The earliest solution known to the jealous husbands problem, using 11 one-way trips, is as follows. The married couples are represented as A (male) and a (female), B and b, and C and c.[4]

Trip number Starting bank Travel Ending bank
(start) Aa Bb Cc
1 Bb Cc Aa →
2 Bb Cc ← A a
3 A B C bc → a
4 A B C ← a b c
5 Aa BC → b c
6 Aa ← Bb Cc
7 a b AB → Cc
8 a b ← c A B C
9 b a c → A B C
10 b ← B Aa Cc
11 Bb → Aa Cc
(finish) Aa Bb Cc

This is a shortest solution to the problem, but is not the only shortest solution.[4]
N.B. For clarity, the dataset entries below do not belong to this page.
-- ==== Sys2Proof/Machine/Rx.lean ====
section
/-! DEFINITION. Continuous receive processing of a carrier (R132 to R181): loss of light, acquisition, line-frame headers,
taps and the carrier seed, throttle, metrics. -/

namespace Sys2Proof.Machine

open Sys2Proof

/-- DAWN governs acquisition: in DAWN-RX, and in BEXA with BEXA_BURST = 1 (R196). -/
def dawnGoverned (s : State) (c : Carrier) : Bool := fastLoopOwns s c

/-- An estimate held within the range in which it is searched. -/
def within (lo hi x : Int) : Int := max lo (min hi x)

/-! Acquisition states (R155). -/

/-- A change of acquisition state; LOCKED reads 1 in TRACK alone (R162). -/
def setAcq (s : State) (c : Carrier) (st : Nat) : State :=
  ((s.setC c R.RXDSP_STAT.ACQ_STATE st).setBC c R.RXDSP_STAT.LOCKED (st == aTRACK)).setRxh c
    { s.rxh c with enteredAt := s.time.aon, stFrames := 0, oof := 0 }

/-! Taps (R140, R141, R144). -/

/-- R140: without a seed hxx and hyy hold 0.5 at the centre tap, every other FFE tap is 0. -/
def initFfe (taps : Map Nat) : Map Nat :=
  Map.set (Map.set (taps.filter (fun p => !isFfe p.1)) (ffeWord 0 35) 0x2000) (ffeWord 3 35) 0x2000

/-- The FFE initialised (R140); outer taps on the ramp of R154 are 0 with it and stay so. -/
def rxInitFfe (s : State) (c : Carrier) : State :=
  s.setRxh c { s.rxh c with taps := initFfe (s.rxh c).taps, outer := [] }

/-- A component moved towards another by 2^-leak, rounded half away from zero (R144). -/
def leakTo (leak : Nat) (h t : Int) : Int := divRoundI (h * 2 ^ leak + (t - h)) (2 ^ leak)

/-- A tap word moved towards its seed word (R144). -/
def leakWord (leak w h t : Nat) : Nat :=
  if isDfe w then ofSigned 10 (leakTo leak (toSigned 10 h) (toSigned 10 t))
  else ofSigned 16 (leakTo leak (toSigned 16 (bitsOf h 15 0)) (toSigned 16 (bitsOf t 15 0))) +
    65536 * ofSigned 16 (leakTo leak (toSigned 16 (bitsOf h 31 16)) (toSigned 16 (bitsOf t 31 16)))

/-- Leakage of the taps that `sel` names towards the seed that `seed` reads (R144). -/
def leakTaps (leak : Nat) (sel : Nat → Bool) (seed : Nat → Nat) (taps : Map Nat) : Map Nat :=
  tapWords.foldl (fun m w => if sel w then m.set w (leakWord leak w (m.get w) (seed w)) else m) taps

/-! The seed and snapshot windows (R148, R149, R178, R180). -/

/-- Word `w` of the seed window. -/
def seedF (c : Carrier) (w : Nat) : Fld := (wordAt (0x40125000 + 4 * w)).on c
/-- Word `w` of the snapshot window. -/
def snapF (c : Carrier) (w : Nat) : Fld := (wordAt (0x40124000 + 4 * w)).on c

/-- The bits that a word of these windows holds; unused offsets hold none (R180). -/
def seedMask (w : Nat) : Nat :=
  if isFfe w then 0xFFFFFFFF
  else if isDfe w then 0x3FF
  else if w = 0x210 then 0xFFFFF
  else if w = 0x211 then 0xFFFF
  else if w = 0x212 then 0x8003FFFF
  else 0

/-- The taps, dispersion, offset and rate in force written into a window through `f` (R148, R178). In DAWN-RX the rate shown is
RX_RATE.SYM_RATE, as R180 says, although a burst may have its own (log entry 100). -/
def writeTaps (s : State) (c : Carrier) (f : Nat → Fld) : State :=
  let h := s.rxh c
  let s := tapWords.foldl (fun s w => s.set (f w) (h.taps.get w)) s
  let s := (s.set (f 0x210) (ofSigned 20 h.cd)).set (f 0x211) (ofSigned 16 h.fo)
  s.set (f 0x212) (2 ^ 31 + rxSymRate s c)

/-- The carrier seed captured (R148). -/
def captureSeed (s : State) (c : Carrier) : State :=
  ((writeTaps s c (seedF c)).setBC c R.RXDSP_STAT.SEED_VALID true).setRxh c { s.rxh c with captureDue := false }

/-- R148: a frame on which an automatic capture may take place. -/
def captureOk (s : State) (c : Carrier) : Bool :=
  !s.onC c R.RXDSP_STAT.IDLE && !s.onC c R.RXDSP_STAT.LOL && !s.onC c R.RXDSP_STAT.THROTTLED

/-- An automatic capture takes place, or waits for the next frame that qualifies (R148). -/
def autoCapture (s : State) (c : Carrier) : State :=
  if captureOk s c then captureSeed s c else s.setRxh c { s.rxh c with captureDue := true }

/-- R149: the seed may be used. -/
def seedUsable (s : State) (c : Carrier) : Bool :=
  !dawnGoverned s c && s.onC c R.RX_SEED_CTRL.SEED_REUSE && s.onC c R.RXDSP_STAT.SEED_VALID &&
  s.get (seedF c 0x212) % 2 ^ 18 == rxSymRate s c

/-! Throttle (R154). -/

/-- The outer taps at 0. -/
def zeroOuter (taps : Map Nat) : Map Nat := taps.filter (fun p => !isOuter p.1)

/-- What the ramp of R154 scales where taps are loaded during it: the loaded outer taps (log entry 100). -/
def rampFrom (t : ThrSt) (taps outer : Map Nat) : Map Nat :=
  match t with
  | .ramp _ => taps.filter (fun p => isOuter p.1)
  | _ => outer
As mentioned previously, this solution to the jealous husbands problem will become a solution to the missionaries and cannibals problem upon replacing men by missionaries and women by cannibals. In this case we may neglect the individual identities of the missionaries and cannibals. The solution just given is still shortest, and is one of four shortest solutions.[5]

Variations

  • One variation is to start with 5 missionaries, 5 cannibals, and a boat that holds 3 people.
  • Some variations have no solutions, such as starting with 4 missionaries, 4 cannibals and a boat that holds 2 people.
  • The politically correct version of the problem is given with wolves and sheep as the subjects.
  • A much less politically correct version is often told as a variety of ethnic joke, with one putatively dangerous group of people (for example, Italian men) preying on a helpless group (for example, virtuous French maids).
  • In his novel With a Tangled Skein, Piers Anthony includes a version where the cannibals are lecherous demons, the missionaries are a human woman and two demons disguised as women, and the river is the Lethe.

See also

References

  1. ^ a b c "The Jealous Husbands" and "The Missionaries and Cannibals", Ian Pressman and David Singmaster, The Mathematical Gazette, 73, #464 (June 1989), pp. 73–81.
  2. ^ On representations of problems of reasoning about actions, Saul Amarel, pp. 131–171, Machine Intelligence 3, edited by Donald Michie, Amsterdam, London, New York: Elsevier/North-Holland, 1968.
  3. ^ p. 9, Searching in a Maze, in Search of Knowledge: Issues in Early Artificial Intelligence, Roberto Cordeschi, pp. 1–23, Reasoning, Action and Interaction in AI Theories and Systems: essays dedicated to Luigia Carlucci Aiello, edited by Oliviero Stock and Marco Schaerf, Lecture Notes in Computer Science #4155, Berlin/Heidelberg: Springer, 2006, ISBN 978-3-540-37901-0.
  4. ^ a b p. 291, Jealous Husbands Crossing the River: A Problem from Alcuin to Tartaglia, Raffaella Franci, pp. 289–306, From China to Paris: 2000 Years Transmission of Mathematical Ideas, edited by Yvonne Dold-Samplonius et al., Franz Steiner Verlag: 2002, ISBN 3515082239.
  5. ^ Cannibals and missionaries, Ruby Lim, pp. 135–142, Conference proceedings: APL '92, the International Conference on APL, 6-10 July 1992, St. Petersburg, Russia, edited by Lynne C. Shaw, et al., New York: Association for Computing Machinery, 1992, ISBN 0-89791-477-5.